La Algaba is named for the Arab toponym Al-Gaba, "The wood". The town was reconquerred in 1247 by King Ferdinand III the Saint, who transferred it to his son Fadrique. Reincorporated to the Royal domain after Fadrique's death, La Algaba was granted in 1304 to Infante Alfonso de la Cerda, who subsequently transferred it to the Duke of Niebla. The Duke swapped the town for Medina Sidonia with Juan Guzmán.
The Marquisate of La Algaba was erected in 1568 by Philip II for Francisco de Guzmán, the 5th lord of La Algaba. The Palace of the Marquis of La Algaba was built in 1474 in Seville by Juan de Guzmán, 1st lord of La Algaba; it houses the Seville Center of Mudéjar Art, inaugurated on 11 January 2013.
Ivan Sache, 3 June 2014
The flag of La Algaba (photo,
photo, photo) is horizontally divided celestial blue-white with the municipal coat of arms in the middle.
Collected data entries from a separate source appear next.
-- ==== Sys2Proof/Tests/Slice0.lean ====
section
/-! SUPPORT. Tests against the spec's own words and examples, and for every statement with hypotheses a state that meets
them. -/

namespace Sys2Proof.Tests

open Sys2Proof.Machine Sys2Proof.Safety

/-! ## Ill-formed terms -/

theorem test_wf_instr : ∀ i ∈ Instr.all, i.wellFormed = true := by decide
theorem test_wf_hostOp : HostOp.wellFormed ⟨.W, 0x0FC, 0⟩ = true := by decide
theorem test_wf_hostOp_misaligned : HostOp.wellFormed ⟨.R, 0x042, 0⟩ = false := by decide
theorem test_wf_hostOp_beyond : HostOp.wellFormed ⟨.W, 0x100, 0⟩ = false := by decide
theorem test_wf_bus_byte : ¬ BusOp.wellFormed (.read .byte Config.base) := fun h => absurd h.1 (by decide)
theorem test_wf_bus_half : ¬ BusOp.wellFormed (.write .half Config.base 0) := fun h => absurd h.1 (by decide)
theorem test_wf_bus_beyond : ¬ BusOp.wellFormed (.read .word (Config.base + 0x100)) := fun h =>
  absurd h.2.1.2 (Nat.lt_irrefl _)
theorem test_wf_bus_misaligned : ¬ BusOp.wellFormed (.read .word (Config.base + 2)) := by
  intro h
  have h4 := h.2.2
  rw [show (BusOp.read .word (Config.base + 2)).addr = Config.base + 2 from rfl, Nat.add_sub_cancel_left] at h4
  exact absurd h4 (by decide)
theorem test_wf_event : ¬ Event.wellFormed (.bus (.read .byte Config.base)) := test_wf_bus_byte

/-! ## Decoding: every row of R94 written out, and illegal words of R95 -/

theorem test_decode_control_aes :
    decode 0x00000000 = .ok .nop ∧ decode 0x00000001 = .ok .keyExpand ∧ decode 0x00000002 = .ok .aesEnc := by decide
theorem test_decode_ghash :
    decode 0x00000010 = .ok .ghashLoadh ∧ decode 0x00000011 = .ok .ghashClear ∧ decode 0x00000012 = .ok .ghashBlock := by
  decide
theorem test_decode_gcm :
    decode 0x00000020 = .ok .gcmInit ∧ decode 0x00000021 = .ok .gcmIv ∧ decode 0x00000022 = .ok .gcmIvFinal ∧
    decode 0x00000023 = .ok .gcmAad ∧ decode 0x00000024 = .ok .gcmEnc ∧ decode 0x00000025 = .ok .gcmDec ∧
    decode 0x00000026 = .ok .gcmFinal := by decide
theorem test_decode_cbcmac :
    decode 0x00000030 = .ok .cbcmacInit ∧ decode 0x00000031 = .ok .cbcmacBlock ∧ decode 0x00000032 = .ok .cbcmacFinal := by
  decide
theorem test_decode_illegal :
    decode 0x00000003 = .error .undefinedOpcode ∧ decode 0x00000013 = .error .undefinedOpcode ∧
    decode 0x00000027 = .error .undefinedOpcode ∧ decode 0x00000033 = .error .undefinedOpcode ∧
    decode 0x000000FF = .error .undefinedOpcode ∧ decode 0x00000101 = .error .reservedBits ∧
    decode 0x80000000 = .error .reservedBits := by decide
theorem test_decodeTableWord : decodeTableWord 32 0x24 = some .gcmEnc ∧ decodeTableWord 32 0x124 = none := by decide

/-! ## Commands: one step each -/

/-- A field of the next state. -/
def field {α : Type} (f : State → α) : Host.Outcome State Fault Refusal → Option α
  | .next s => some (f s)
  | .fault _ => none
  | .refused _ => none

/-- The block with command `i` in flight. -/
def inFlight (i : Instr) (s : State) : State := s.accept (encode i)

/-- The block after KEY_EXPAND of a 16-byte key. -/
def keyed (k0 k1 k2 k3 : Word) (s : State) : State :=
  { s with rk := expandKey 4 [k0, k1, k2, k3], nr := .ten, keyValid := true }

/-- The block with the all-zero 16-byte key. -/
def zeroKeyed : State := keyed 0 0 0 0 State.reset

/-- H of the all-zero 16-byte key (R148's example). -/
def zeroKeyH : Block := 0x66e94bd4ef8a2c3b884cfa59ca342b2e

/-- Test case 2 of R188 up to its data: the all-zero key and twelve zero bytes of IV. -/
def zeroMessage : State := { zeroKeyed with h := zeroKeyH, j0 := 1, ctr := 1, phase := .aadOpen }

theorem test_nop : field (fun t => (t.errcode, t.busy, t.done)) (exec .nop (inFlight .nop State.reset)) =
    some (.ok, false, true) := by decide
theorem test_keyExpand_example :
    field (fun t => (t.rk.getD 4 0, t.rk.getD 43 0, t.nr))
      (exec .keyExpand { State.reset with key := #v[0x2b7e1516, 0x28aed2a6, 0xabf71588, 0x09cf4f3c, 0, 0, 0, 0] }) =
    some (0xa0fafe17, 0xb6630ca6, .ten) := by decide +kernel
theorem test_keyExpand_24 : field (fun t => t.errcode) (exec .keyExpand { State.reset with keylen := 24 }) =
    some .invalidKeyLength := by decide
theorem test_aesEnc_fips197 :
    field (fun t => t.dout) (exec .aesEnc { keyed 0x00010203 0x04050607 0x08090a0b 0x0c0d0e0f State.reset with
      din := 0x00112233445566778899aabbccddeeff }) = some 0x69c4e0d86a7b0430d8cdb78070b4c55a := by decide +kernel
theorem test_aesEnc_noKey : field (fun t => t.errcode) (exec .aesEnc State.reset) = some .noKey := by decide
theorem test_ghashLoadh : field (fun t => t.h) (exec .ghashLoadh { State.reset with din := zeroKeyH }) = some zeroKeyH := by decide
theorem test_ghashLoadh_phase : field (fun t => t.errcode) (exec .ghashLoadh { State.reset with phase := .ivOpen }) =
    some .sequence := by decide
theorem test_ghashClear : field (fun t => t.y) (exec .ghashClear { State.reset with y := zeroKeyH }) = some 0 := by decide
theorem test_ghashClear_phase : field (fun t => t.errcode) (exec .ghashClear { State.reset with phase := .dataClosed }) =
    some .sequence := by decide
theorem test_ghashBlock_example :
    field (fun t => t.y) (exec .ghashBlock { State.reset with h := zeroKeyH, din := 0x0388dace60b6a392f328c2b971b2fe78 }) =
    some 0x5e2ec746917062882c85b0685353deb7 := by decide +kernel
theorem test_gcmInit_example : field (fun t => (t.h, t.phase)) (exec .gcmInit zeroKeyed) = some (zeroKeyH, .ivOpen) := by
  decide +kernel
theorem test_gcmInit_noKey : field (fun t => t.errcode) (exec .gcmInit State.reset) = some .noKey := by decide
theorem test_gcmIv_example :
    field (fun t => (t.ivsave, t.lenIv, t.phase))
      (exec .gcmIv { State.reset with
        din := 0xcafebabefacedbaddecaf88800000000, dlen := 12, phase := .ivOpen }) =
    some (0xcafebabefacedbaddecaf88800000000, 96, .ivClosed) := by decide +kernel
theorem test_gcmIv_dlen0 : field (fun t => t.errcode) (exec .gcmIv { State.reset with dlen := 0, phase := .ivOpen }) =
    some .invalidDlen := by decide
theorem test_gcmIvFinal_fast :
    field (fun t => (t.j0, t.ctr, t.phase)) (exec .gcmIvFinal { State.reset with lenIv := 96, phase := .ivClosed }) =
    some (1, 1, .aadOpen) := by decide +kernel
theorem test_gcmIvFinal_empty : field (fun t => t.errcode) (exec .gcmIvFinal { State.reset with phase := .ivOpen }) =
    some .invalidNonceLength := by decide
theorem test_gcmAad_example :
    field (fun t => (t.y, t.lenA, t.phase)) (exec .gcmAad { zeroMessage with dlen := 1 }) = some (0, 8, .aadClosed) := by
  decide +kernel
theorem test_gcmAad_phase : field (fun t => t.errcode) (exec .gcmAad { State.reset with phase := .dataOpen }) =
    some .sequence := by decide
theorem test_gcmEnc_example :
    field (fun t => (t.dout, t.ctr, t.phase)) (exec .gcmEnc zeroMessage) =
    some (0x0388dace60b6a392f328c2b971b2fe78, 2, .dataOpen) := by decide +kernel
theorem test_gcmEnc_dlen17 : field (fun t => t.errcode) (exec .gcmEnc { State.reset with dlen := 17, phase := .dataOpen }) =
    some .invalidDlen := by decide
theorem test_gcmDec_example :
    field (fun t => (t.dout, t.y)) (exec .gcmDec { zeroMessage with din := 0x0388dace60b6a392f328c2b971b2fe78 }) =
    some (0, 0x5e2ec746917062882c85b0685353deb7) := by decide +kernel
theorem test_gcmDec_phase : field (fun t => t.errcode) (exec .gcmDec { State.reset with phase := .dataClosed }) =
    some .sequence := by decide
theorem test_gcmFinal_example :
    field (fun t => (t.tag, t.authOk, t.phase))
      (exec .gcmFinal { zeroMessage with exptag := 0x58e2fccefa7e3061367f1d57a4e7455a }) =
    some (0x58e2fccefa7e3061367f1d57a4e7455a, true, .idle) := by decide +kernel
theorem test_gcmFinal_taglen0 : field (fun t => t.errcode) (exec .gcmFinal { State.reset with taglen := 0, phase := .aadOpen }) =
    some .invalidTagLength := by decide
theorem test_cbcmacInit : field (fun t => t.mac) (exec .cbcmacInit { State.reset with mac := zeroKeyH, phase := .dataOpen }) =
    some 0 := by decide
theorem test_cbcmacBlock_example :
    field (fun t => t.mac) (exec .cbcmacBlock zeroKeyed) = some zeroKeyH ∧
    field (fun t => t.mac) (exec .cbcmacBlock { zeroKeyed with mac := zeroKeyH }) = some 0xf795bd4a52e29ed713d313fa20e98dbc := by
  decide +kernel
theorem test_cbcmacBlock_noKey : field (fun t => t.errcode) (exec .cbcmacBlock State.reset) = some .noKey := by decide
theorem test_cbcmacFinal_example :
    field (fun t => (t.tag, t.authOk))
      (exec .cbcmacFinal { State.reset with
        mac := 0x67c99240c7d51048b4c9bcec10ae0215, din := 0x2f8a00bb06658919c3a040a6eaed1a7f,
        exptag := 0x484392fbc1b099510000000000000000, taglen := 8 }) =
    some (0x484392fbc1b099517769fc4afa43186a, true) := by decide +kernel
theorem test_cbcmacFinal_taglen17 : field (fun t => t.errcode) (exec .cbcmacFinal { State.reset with taglen := 17 }) =
    some .invalidTagLength := by decide

/-! ## The machine around the commands -/

theorem test_withFetchWord : field (fun t => (t.errcode, t.busy)) (step (State.reset.withFetchWord 32 0x02)) =
    some (.noKey, false) := by decide
theorem test_withFetchWord_illegal : field (fun t => t.errcode) (step (State.reset.withFetchWord 32 0x103)) = some .illegalCmd := by
  decide
theorem test_statusWord : statusWord { State.reset with errcode := .noKey, done := true } = 0x00030006 := by decide
theorem test_inc32 : inc32 0xffffffffffffffffffffffffffffffff = 0xffffffffffffffffffffffff00000000 := by decide
theorem test_gmul_example : gmul 0x80000000000000000000000000000000 zeroKeyH = zeroKeyH := by decide +kernel
theorem test_ccmB0 : blockOfBytes (ccmB0 [0x10, 0x11, 0x12, 0x13, 0x14, 0x15, 0x16, 0x17, 0x18, 0x19, 0x1a, 0x1b] 8 20 24) =
    0x5a101112131415161718191a1b000018 := by decide +kernel
theorem test_ccmCounterBlock :
    ccmCounterBlock [0x10, 0x11, 0x12, 0x13, 0x14, 0x15, 0x16, 0x17, 0x18, 0x19, 0x1a, 0x1b] 2 =
    0x02101112131415161718191a1b000002 := by decide +kernel

/-! ## Witnesses: for each statement with hypotheses, what meets them -/

/-- The block with a command in flight and nothing else. -/
def busyReset : State := inFlight .nop State.reset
The memoir supporting the proposed flag was submitted on 26 November 1993 by Juan José Antequera Luengo. Used at least since the 1970s, the flag was considered as "traditional", although there is no clue on its origin.
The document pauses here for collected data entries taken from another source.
/-- A candidate address found by the look (R143). -/
def State.candidateAt (k : Look) (address : Word) (s : State) : State :=
  if address = 0 then
    s.endLook k (if (s.lane k.lane).anchor = none then .unrooted else .waiting) false
  else if address.toNat % 8 ≠ 0 then
    s.setLook (some { k with stage := .misaligned address, placed := false, claim := none, request := none })
  else
    s.setLook (some { k with stage := .headerRead, candidate := address, placed := false, claim := none,
                             request := none })

/-- The look goes on past its candidate, to which the anchor has moved: `counted` for a voided or refused
sheet (R142, R144, R150, R151). A look carried through after STOP ends here (R154). -/
def State.passCandidate (k : Look) (counted : Bool) (s : State) : State :=
  let s := s.moveAnchor k
  let k := if counted then { k with moved := k.moved + 1 } else k
  if k.stopped then s.endLook k .waiting false
  else if counted ∧ Config.lookLimit ≤ k.moved then s.endLook k .waiting true
  else s.candidateAt k k.next

/-- A check refuses the sheet: its claim is returned and the answer word is written next (R151). -/
def State.refuseSheet (k : Look) (r : Reason) (s : State) : State :=
  (s.returnClaim k).setLook (some { k with stage := .answerWrite r, claim := none })

end Sys2Proof.Machine
end

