/-! ## Sensor links (07) -/

/-- The run of sixteen well-formed cells enters TRACK, with the cell timing of those cells; an interval that is not
well-formed returns the run to 0 (R118). A cell is present within one quarter of a cell of the place its timing
predicts, its bit is read near mid-cell, and the tracker realigns on a boundary it saw. A lone missed cell is counted,
its bit is still delivered and the timing runs on; a second one in a row is a timing loss, which returns the tracker
to SEARCH, counts, discards a frame in assembly and gives the link judge a bad frame event (R116, R119, R120, R124,
R129 to R131). The model's own choices in it: notes/assumptions/6.md, 10.md, 12.md. -/
def Obligations.TrackerLocksAndLosesTiming : Prop :=
  (∀ (h : Head) (vs : List Interval) (s : State), (s.link h).tracker = .search →
    (∀ v, vs.getLast? = some v → (∀ v ∈ vs, intervalWellFormed (s.link h).rate v = true) →
      (s.link h).lockRun + vs.length = 16 →
      exec (.trackerLock h vs) s = .next (s.updLink h fun l =>
        { l with tracker := .track, lockRun := 0, missRun := 0, incoming := [],
                 timing := v.finish * l.rate.bps })) ∧
    (∀ v, intervalWellFormed (s.link h).rate v = false →
      exec (.trackerLock h [v]) s = .next (s.updLink h fun l => { l with lockRun := 0 }))) ∧
  (∀ (r : Rate) (v : Interval), intervalWellFormed r v = true ↔
    (4 * (((v.finish : Int) - v.start) * r.bps - 1000000000).natAbs ≤ 1000000000 ∧
      (v.inner = [] ∨ ∃ m, v.inner = [m] ∧
        4 * (((m : Int) - v.start) * r.bps - 500000000).natAbs ≤ 1000000000))) ∧
  (∀ (r : Rate) (p : Nat) (c : TrackCell),
    (cellPresent r p c = true ↔ ∃ b, c.boundary = some b ∧ 4 * ((b * r.bps : Int) - p).natAbs ≤ 1000000000) ∧
    (∀ b, c.boundary = some b → cellPresent r p c = true → nextPlace r p c = b * r.bps + 1000000000 ∧
      (cellBit r p c = true ↔ ∃ m, c.mid = some m ∧
        4 * (((m : Int) - b) * r.bps - 500000000).natAbs ≤ 1000000000)) ∧
    (cellPresent r p c = false → nextPlace r p c = p + 1000000000 ∧
      (cellBit r p c = true ↔ ∃ m, c.mid = some m ∧
        4 * ((m * r.bps : Int) - p - 500000000).natAbs ≤ 1000000000))) ∧
  (∀ (h : Head) (cells : List TrackCell) (cell : TrackCell) (s : State) (u l : LinkReceiver),
    (s.link h).tracker = .track → cellsPresent (s.link h).rate (s.link h).timing cells = true →
    (cells = [] → (s.link h).missRun = 0) →
    u = { s.link h with missRun := 0, incoming := [],
                        timing := cells.foldl (nextPlace (s.link h).rate) (s.link h).timing } →
    cellPresent u.rate u.timing cell = false →
    absorbBits u ((s.link h).incoming ++ cellBits (s.link h).rate (s.link h).timing cells) = some l →
    exec (.missedCell h cells cell) s = .next (s.updLink h fun _ =>
      { l with missRun := 1, timing := u.timing + 1000000000, incoming := [cellBit u.rate u.timing cell],
               counters := { l.counters with missedCells := l.counters.missedCells + 1 } })) ∧
  (∀ (h : Head) (cell : TrackCell) (s : State), (s.link h).tracker = .track → (s.link h).missRun = 1 →
    cellPresent (s.link h).rate (s.link h).timing cell = false →
    absorbBits (s.link h) (s.link h).incoming ≠ none →
    ∃ t, exec (.timingLoss h cell) s = .next t ∧ (t.link h).tracker = .search ∧
      (t.link h).lockRun = 0 ∧ (t.link h).missRun = 0 ∧
      (t.link h).counters.timingLosses = (s.link h).counters.timingLosses + 1 ∧
      (t.link h).counters.missedCells = (s.link h).counters.missedCells + 1 ∧
      (t.link h).counters.aborted = (if (s.link h).assembler = .hunt then (s.link h).counters.aborted
        else (s.link h).counters.aborted + 1) ∧
      badFrameTaken h s t)

/-- The start mark, at the end of the bits delivered in HUNT, enters HEADER (R121). The model's own choices in it:
notes/assumptions/10.md, 11.md, 12.md. -/
def Obligations.StartMarkEntersHeader : Prop :=
  (∀ (h : Head) (cells : List TrackCell) (w : List Bool) (s : State), (s.link h).tracker = .track →
    (s.link h).assembler = .hunt → cellsPresent (s.link h).rate (s.link h).timing cells = true →
    huntBits (s.link h).hunt ((s.link h).incoming ++ cellBits (s.link h).rate (s.link h).timing cells) =
      (w, some []) →
    exec (.startMark h cells) s = .next (s.updLink h fun l =>
      { l with assembler := .header, hunt := [], header := [], bits := [], incoming := [],
               missRun := if cells = [] then l.missRun else 0,
               timing := cells.foldl (nextPlace l.rate) l.timing })) ∧
  huntBits [] (bytesAsBits [0xB4, 0x2D]) = ([], some [])

/-- The fifth header byte: a header that passes the four checks enters PAYLOAD; the first check that fails is counted,
the assembler returns to HUNT, and the link judge takes a bad frame event (R122, R124, R129 to R131). The model's own
choices in it: notes/assumptions/6.md, 10.md, 12.md. -/
def Obligations.HeaderIsChecked : Prop :=
  ∀ (h : Head) (cells : List TrackCell) (bs : List Bool) (hd : List Byte) (s : State),
    (s.link h).tracker = .track → (s.link h).assembler = .header →
    cellsPresent (s.link h).rate (s.link h).timing cells = true →
    bs = (s.link h).bits ++
      ((s.link h).incoming ++ cellBits (s.link h).rate (s.link h).timing cells) →
    bs.length = 40 → hd = bytesOfBits bs →
    (∀ k, headerSum hd = 0xFF → frameKind (hd.getD 0 0) = some k → hd.getD 1 0 = BitVec.ofNat 8 h.val →
      lengthAllowed k (hd.getD 3 0).toNat = true →
      exec (.headerComplete h cells) s = .next (s.updLink h fun l =>
        { l with assembler := .payload, header := hd, bits := [], hunt := [], incoming := [],
                 missRun := if cells = [] then l.missRun else 0,
                 timing := cells.foldl (nextPlace l.rate) l.timing })) ∧
    (headerSum hd ≠ 0xFF → ∃ t, exec (.headerComplete h cells) s = .next t ∧ badFrameTaken h s t ∧
      (t.link h).counters = { (s.link h).counters with headerErr := (s.link h).counters.headerErr + 1 }) ∧
    (headerSum hd = 0xFF → frameKind (hd.getD 0 0) = none →
      ∃ t, exec (.headerComplete h cells) s = .next t ∧ badFrameTaken h s t ∧
        (t.link h).counters = { (s.link h).counters with kindErr := (s.link h).counters.kindErr + 1 }) ∧
    (∀ k, headerSum hd = 0xFF → frameKind (hd.getD 0 0) = some k → hd.getD 1 0 ≠ BitVec.ofNat 8 h.val →
      ∃ t, exec (.headerComplete h cells) s = .next t ∧ badFrameTaken h s t ∧
        (t.link h).counters = { (s.link h).counters with channelErr := (s.link h).counters.channelErr + 1 }) ∧
    (∀ k, headerSum hd = 0xFF → frameKind (hd.getD 0 0) = some k → hd.getD 1 0 = BitVec.ofNat 8 h.val →
      lengthAllowed k (hd.getD 3 0).toNat = false →
      ∃ t, exec (.headerComplete h cells) s = .next t ∧ badFrameTaken h s t ∧
        (t.link h).counters = { (s.link h).counters with lengthErr := (s.link h).counters.lengthErr + 1 })

/-- The second CRC byte. With equal CRCs and the judge UP, or brought UP by this frame, the frame is stamped, counted,
sequenced and joins the tail of the queue, or is dropped at a full queue; the frame that brings the judge UP arms the
silence timer, raises LINK and presents the transition; with the judge still DOWN the frame is counted, good_run
rises, and the frame goes unqueued. With unequal CRCs it is counted CRC_ERR and the link judge takes a bad frame event
(R123 to R125, R128 to R132). The model's own choices in it: notes/assumptions/6.md, 10.md, 12.md. -/
def Obligations.FrameEndQueuesGoodFrames : Prop :=
  ∀ (h : Head) (cells : List TrackCell) (bs : List Bool) (bytes payload : List Byte) (k : FrameKind)
    (s : State) (f : Frame) (gaps : BitVec 32), (s.link h).tracker = .track → (s.link h).assembler = .payload →
    cellsPresent (s.link h).rate (s.link h).timing cells = true →
    bs = (s.link h).bits ++
      ((s.link h).incoming ++ cellBits (s.link h).rate (s.link h).timing cells) →
    bs.length = 8 * (((s.link h).header.getD 3 0).toNat + 2) → bytes = bytesOfBits bs →
    payload = bytes.take ((s.link h).header.getD 3 0).toNat →
    frameKind ((s.link h).header.getD 0 0) = some k →
    f = ⟨k, (s.link h).header.getD 2 0, payload, s.ctrl.elapsed, s.ctrl.elapsed + s.ctrl.offset⟩ →
    gaps = (match (s.link h).expected with
      | none => (s.link h).counters.gaps
      | some e => (s.link h).counters.gaps + (f.sequence - e).setWidth 32) →
    (crc16 ((s.link h).header ++ payload) =
        bytes.getD (((s.link h).header.getD 3 0).toNat + 1) 0 ++
          bytes.getD ((s.link h).header.getD 3 0).toNat 0 →
      (((s.link h).judge = .up ∨ (s.link h).linkIn ≤ (s.link h).goodRun + 1) →
        ∃ t, exec (.frameEnd h cells) s = .next t ∧ (t.link h).assembler = .hunt ∧
        (t.link h).judge = .up ∧ (t.link h).badRun = 0 ∧
        (t.link h).silenceTimer = some (s.ctrl.elapsed.toNat + (s.link h).silence) ∧
        (t.link h).expected = some (f.sequence + 1) ∧
        (t.link h).counters.good = (s.link h).counters.good + 1 ∧ (t.link h).counters.gaps = gaps ∧
        ((s.link h).queue.length < 8 → (t.link h).queue = (s.link h).queue ++ [f] ∧
          (t.link h).counters.overflows = (s.link h).counters.overflows) ∧
        (8 ≤ (s.link h).queue.length → (t.link h).queue = (s.link h).queue ∧
          (t.link h).counters.overflows = (s.link h).counters.overflows + 1) ∧
        ((s.link h).judge = .up → t.occ = s.occ ∧ t.ctrl.raised = s.ctrl.raised ++
          (if (s.link h).queue.length < 8 then [] else [.overflow])) ∧
        ((s.link h).judge = .down → (t.link h).goodRun = 0 ∧
          t.inbox h = { s.inbox h with linkMsgs := (s.inbox h).linkMsgs ++ [.up] } ∧
          (∀ i, t.record i = s.record i) ∧ t.ctrl.raised = s.ctrl.raised ++ [.link] ++
            (if (s.link h).queue.length < 8 then [] else [.overflow])) ∧
        (∀ i, i ≠ h → t.link i = s.link i) ∧ t.ctrl = { s.ctrl with raised := t.ctrl.raised } ∧
        unchangedBut [.links, .occ, .ctrl] s t) ∧
      ((s.link h).judge = .down → (s.link h).goodRun + 1 < (s.link h).linkIn →
        ∃ t, exec (.frameEnd h cells) s = .next t ∧ (t.link h).assembler = .hunt ∧
          (t.link h).judge = .down ∧ (t.link h).goodRun = (s.link h).goodRun + 1 ∧
          (t.link h).silenceTimer = (s.link h).silenceTimer ∧ (t.link h).expected = (s.link h).expected ∧
          (t.link h).queue = (s.link h).queue ∧ (t.link h).counters = { (s.link h).counters with
            good := (s.link h).counters.good + 1, unqueued := (s.link h).counters.unqueued + 1 } ∧
          unchangedBut [.links] s t)) ∧
    (crc16 ((s.link h).header ++ payload) ≠
        bytes.getD (((s.link h).header.getD 3 0).toNat + 1) 0 ++
          bytes.getD ((s.link h).header.getD 3 0).toNat 0 →
      ∃ t, exec (.frameEnd h cells) s = .next t ∧ badFrameTaken h s t ∧
        (t.link h).counters = { (s.link h).counters with crcErr := (s.link h).counters.crcErr + 1 })

/-- The silence timer's expiry takes the link DOWN: runs 0, timer disarmed, expected unset, the queue kept, LINK
raised, and the transition presented to the Correction Unit and to the record (R130, R131). The model's own choices in
it: notes/assumptions/4.md, 6.md. -/
def Obligations.SilenceTakesLinkDown : Prop :=
  ∀ (h : Head) (x : Nat) (s : State), (s.link h).judge = .up → (s.link h).silenceTimer = some x →
    x ≤ s.ctrl.elapsed.toNat →
    ∃ t, exec (.silenceExpiry h) s = .next t ∧
      t.link h = { s.link h with judge := .down, goodRun := 0, badRun := 0, silenceTimer := none,
                                 expected := none } ∧
      (∀ j, j ≠ h → t.link j = s.link j) ∧
      t.ctrl = { s.ctrl with raised := s.ctrl.raised ++ [.link] } ∧
      t.corr = { s.corr with downMsgs := s.corr.downMsgs.set h (s.corr.downMsgs[h] + 1) } ∧
      t.inbox h = { s.inbox h with linkMsgs := (s.inbox h).linkMsgs ++ [.down] } ∧
      (∀ j, t.record j = s.record j) ∧ unchangedBut [.links, .corr, .occ, .ctrl] s t

/-- Every step keeps each frame queue at 8 frames or fewer (R132). -/
def Obligations.FrameQueuesStayBounded : Prop := keptByStep framesBounded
The coat of arms of La Algaba is "Per pale, 1. Azure two caldrons checky or and gules in pale hilted with seven snake's heads vert 4 and 3 a bordure argent eight ermine spots sable, 2. Argent an Arab tower masoned sable the gate dexter surrounded by two branches of laurel crossed in base. Tne shield surmounted by a Royal crown closed."
The memoir supporting the proposed coat of arms was submitted on 10 November 1986 by Juan José Antequera Luengo. The coat of arms was adopted on 3 September 1987 by the Municipal Council. Out of the 15 Councillors, Molina Moela (PSOE) voted against the proposal, arguing that "the municipality has social issues more important to handle" and that "the Socialists of La Algaba are opposed to duchies and marquisates, those matters being a concern for history and not municipalities".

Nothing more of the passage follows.